It should not. But nobody ranked the features by criticality. Nobody built fallback chains. Nobody asked: “If this component disappears, what should the rider experience?”
The Cause
Every feature in the ride-hailing platform is treated as equally important. The booking pipeline calls surge pricing, fare calculation, driver matching, trip persistence, analytics, promotions, and ETA estimation in sequence. Any failure in any step returns 500 to the rider.
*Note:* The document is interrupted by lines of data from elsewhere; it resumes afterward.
/-- Settles O8. -/
theorem clockStaysSound : Obligations.ClockStaysSound := by
  unfold Obligations.ClockStaysSound
  exact fun s t h => (step_upholds h).2.1

/-- Settles O9. Of the commands that set the clock, the entry of an activation DRAIN leaves it as it was. -/
theorem onlyTheBellCounts : Obligations.OnlyTheBellCounts := by
  unfold Obligations.OnlyTheBellCounts
  intro c s t h hbell hstep hpower
  have hholds : s.dev.Holds t.dev := by
    by_cases hdrain : c = .activationDrainEnter
    · subst hdrain
      rcases execActivationDrainEnter_cases h with hsame | ⟨-, a, hevent⟩
      · exact .of_eq (by rw [hsame])
      · exact .of_eq (by rw [hevent, Dev.takeEvent_activate_clk])
    · exact (exec_leaves c s t h).clk (setsClock_eq_false hbell hstep hpower hdrain)
  obtain ⟨hcount, helapsed, hpeal, hns, -⟩ := hholds
  exact ⟨hcount, helapsed, hpeal, hns⟩

/-- Settles O10. -/
theorem valuesInForce : Obligations.ValuesInForce := by
  unfold Obligations.ValuesInForce
  intro c s t o h hbell hdrain hcommit hgate hreset hflr hunpark hswitch hunblock
  have hregs : changesRegs c = false := by
    unfold changesRegs
    split
    case h_1 => exact absurd rfl hbell
    case h_2 => exact absurd rfl hdrain
    case h_3 p => exact absurd rfl (hcommit p)
    case h_4 p k => exact absurd rfl (hgate p k)
    case h_5 k => exact absurd rfl (hreset k)
    case h_6 p => exact absurd rfl (hflr p)
    case h_7 p => exact absurd rfl (hunpark p)
    case h_8 u k => exact absurd rfl (hswitch u k)
    case h_9 u k => exact absurd rfl (hunblock u k)
    case h_10 => rfl
  rw [Dev.cfg, (exec_leaves c s t h).active hregs, Dev.cfg]

end


section
/-! SUPPORT. The completion of a Floder command (R395, R398): what it leaves of the commands in progress, of the replies
and of the rest. -/

namespace Sys2Proof.Machine

section
variable (v : Dev) (id : Nat) (st : Byte) (r0 r1 r2 : Nat) (data : List Byte)

/-- The command is no longer in progress; where there was none of that name nothing goes. -/
theorem Dev.finish_cmds : (v.finish id st r0 r1 r2 data).floder.cmds = v.floder.cmds.filter (fun c => c.id != id) := by
  unfold Dev.finish
  split
  · rename_i hnone
    rw [List.find?_eq_none] at hnone
    exact (List.filter_eq_self.mpr fun c hc => by simpa using hnone c hc).symm
  · dsimp only
    split <;> rfl

/-- The data of a reply to a ring may not be issued (R427). -/
def Dev.replyCut (c : Cmd) : Bool := match c.replyTo with
  | .ring _ => !data.isEmpty && !v.ep.pf0.canIssue
  | _ => false

/-- Where the head of the command's ring stands. -/
def Dev.replyHead (c : Cmd) : Nat := match c.replyTo with
  | .ring r => (v.ring r.val).head
  | _ => 0

/-- The reply that a completion makes (R398). -/
def Dev.replyOf (c : Cmd) : Reply :=
  if v.replyCut data c then ⟨c.replyTo, c.p.dataPtr, c.tag, c.opcode, stMasterDisable, 0, 0, 0, c.noInt, v.replyHead c,
    v.stamp, v.step16, [], c.p.at_⟩
  else ⟨c.replyTo, c.p.dataPtr, c.tag, c.opcode, st, BitVec.ofNat 32 r0, BitVec.ofNat 32 r1, BitVec.ofNat 32 r2, c.noInt,
    v.replyHead c, v.stamp, v.step16, data, c.p.at_⟩

theorem Dev.replyOf_fields (c : Cmd) : ((v.replyOf st r0 r1 r2 data c).tag = c.tag ∧
    (v.replyOf st r0 r1 r2 data c).opcode = c.opcode ∧ (v.replyOf st r0 r1 r2 data c).src = c.replyTo) ∧
    ((v.replyOf st r0 r1 r2 data c).status = st ∨ (v.replyOf st r0 r1 r2 data c).status = stMasterDisable) ∧
    (v.replyOf st r0 r1 r2 data c).step = v.step16 ∧ (v.replyOf st r0 r1 r2 data c).stamp = v.stamp := by
  unfold Dev.replyOf
  split
  · exact ⟨⟨rfl, rfl, rfl⟩, .inr rfl, rfl, rfl⟩
  · exact ⟨⟨rfl, rfl, rfl⟩, .inl rfl, rfl, rfl⟩

theorem Dev.finish_replies_of_find {c : Cmd} (h : v.floder.cmds.find? (fun c => c.id == id) = some c) :
    (v.finish id st r0 r1 r2 data).floder.replies =
      if v.takesReplies c.replyTo && !c.orphan then v.floder.replies ++ [v.replyOf st r0 r1 r2 data c] else v.floder.replies := by
  simp only [Dev.finish, h]
  split <;> rfl

theorem Dev.finish_replies : (v.finish id st r0 r1 r2 data).floder.replies = v.floder.replies ∨
    ∃ x, (v.finish id st r0 r1 r2 data).floder.replies = v.floder.replies ++ [x] ∧
      (∃ c ∈ v.floder.cmds, c.id = id ∧ x.tag = c.tag ∧ x.opcode = c.opcode ∧ x.src = c.replyTo) ∧
      (x.status = st ∨ x.status = stMasterDisable) ∧ x.step = v.step16 ∧ x.stamp = v.stamp := by
  cases hfind : v.floder.cmds.find? (fun c => c.id == id) with
  | none => exact .inl (by simp only [Dev.finish, hfind])
  | some c =>
    have hid : c.id = id := by simpa using List.find?_some hfind
    obtain ⟨hcmd, hrest⟩ := v.replyOf_fields st r0 r1 r2 data c
    rw [v.finish_replies_of_find id st r0 r1 r2 data hfind]
    split
    · exact .inr ⟨_, rfl, ⟨c, List.mem_of_find?_eq_some hfind, hid, hcmd⟩, hrest⟩
    · exact .inl rfl

/-- Nothing but the Floder routes and the maintenance queues changes. -/
theorem Dev.finish_frame : v.finish id st r0 r1 r2 data = { v with
    floder := (v.finish id st r0 r1 r2 data).floder
    hosts := { v.hosts with chains := (v.finish id st r0 r1 r2 data).hosts.chains } } := by
  unfold Dev.finish
  split
  · rfl
  · dsimp only
    split <;> rfl

/-- Other commands stay. -/
theorem Dev.fail_find_other {i : Nat} (h : i ≠ id) :
    (v.fail id st).floder.cmds.find? (fun c => c.id == i) = v.floder.cmds.find? (fun c => c.id == i) := by
  rw [Dev.fail, Dev.finish_cmds, List.find?_filter]
  congr 1
  funext c
  by_cases hc : c.id = i
  · simp [hc, h]
  · simp [hc]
This is wrong. The platform exists to connect riders with drivers. Everything else is optimization. If surge pricing is down, book at base fare. If fare calculation is down, show an estimate. If analytics is down, nobody cares until the morning standup.
The criticality matrix forces engineering decisions about what matters:
Criticality Feature Must Work? Fallback Acceptable? Can Disable?
Critical Ride booking Yes No No
Critical Driver matching Yes Queue for retry No
Important Fare calculation No Estimated fare No
Important Surge pricing No Cached / base fare Yes
Important Payment processing No Charge after trip No
Deferrable Trip history No Show later Yes
Deferrable Driver ETA No "On the way" Yes
Expendable Analytics No Drop silently Yes
Expendable Promotions No Full price Yes
Critical features need redundancy, circuit breakers, and fast failover. Important features need fallback chains. Deferrable features need graceful hiding. Expendable features need kill switches.
The Baseline
The fare calculation path without a fallback chain:
// BOTTLENECK: Single path, no fallback
@Service
public class FareService {
private final PricingRuleRepository pricingRules; // PostgreSQL
private final SurgePricingClient surgeClient; // External service
public Mono<FareEstimate> calculateFare(RideRequest request) {
return pricingRules.findByZone(request.getPickupZoneId()) // PG query
.switchIfEmpty(Mono.error(
new FareException("No pricing rules for zone")))
.flatMap(rules ->
surgeClient.getMultiplier(request.getZoneId())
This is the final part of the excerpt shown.